TASK ITEM
Whenever a line below holds the word "setWidth", copy that line.
--- RECORDS SHOWN ---
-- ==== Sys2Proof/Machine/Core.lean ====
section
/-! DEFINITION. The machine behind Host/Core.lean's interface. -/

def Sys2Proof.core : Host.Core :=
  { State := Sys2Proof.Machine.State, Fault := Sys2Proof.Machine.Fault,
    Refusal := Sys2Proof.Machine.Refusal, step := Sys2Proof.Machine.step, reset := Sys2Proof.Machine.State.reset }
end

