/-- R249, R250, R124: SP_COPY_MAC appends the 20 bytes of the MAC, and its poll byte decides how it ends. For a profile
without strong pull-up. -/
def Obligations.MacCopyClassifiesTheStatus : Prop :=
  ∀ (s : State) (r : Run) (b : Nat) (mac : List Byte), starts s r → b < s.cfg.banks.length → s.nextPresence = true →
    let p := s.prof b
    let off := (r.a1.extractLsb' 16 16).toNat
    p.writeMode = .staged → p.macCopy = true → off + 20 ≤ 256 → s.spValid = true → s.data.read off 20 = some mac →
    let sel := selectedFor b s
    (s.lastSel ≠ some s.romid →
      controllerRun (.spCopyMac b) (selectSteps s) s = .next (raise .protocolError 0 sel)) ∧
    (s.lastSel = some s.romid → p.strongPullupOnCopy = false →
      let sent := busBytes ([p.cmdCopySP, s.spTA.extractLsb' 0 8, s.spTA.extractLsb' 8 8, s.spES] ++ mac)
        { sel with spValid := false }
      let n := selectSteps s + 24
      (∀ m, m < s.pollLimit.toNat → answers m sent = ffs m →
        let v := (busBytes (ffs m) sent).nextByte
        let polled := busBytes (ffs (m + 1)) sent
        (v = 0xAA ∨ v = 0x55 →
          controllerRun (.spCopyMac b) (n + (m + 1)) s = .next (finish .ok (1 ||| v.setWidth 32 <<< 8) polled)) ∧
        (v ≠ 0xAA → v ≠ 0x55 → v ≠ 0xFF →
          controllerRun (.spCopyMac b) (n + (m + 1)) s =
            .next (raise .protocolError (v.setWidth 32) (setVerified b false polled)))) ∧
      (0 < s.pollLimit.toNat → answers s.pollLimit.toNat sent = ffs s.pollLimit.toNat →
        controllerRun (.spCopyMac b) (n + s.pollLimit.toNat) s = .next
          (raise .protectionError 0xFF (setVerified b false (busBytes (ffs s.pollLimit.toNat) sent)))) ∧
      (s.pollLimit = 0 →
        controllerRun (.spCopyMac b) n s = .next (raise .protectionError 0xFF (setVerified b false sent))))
---
ANSWER SECTION
          controllerRun (.spCopyMac b) (n + (m + 1)) s = .next (finish .ok (1 ||| v.setWidth 32 <<< 8) polled)) ∧
            .next (raise .protocolError (v.setWidth 32) (setVerified b false polled)))) ∧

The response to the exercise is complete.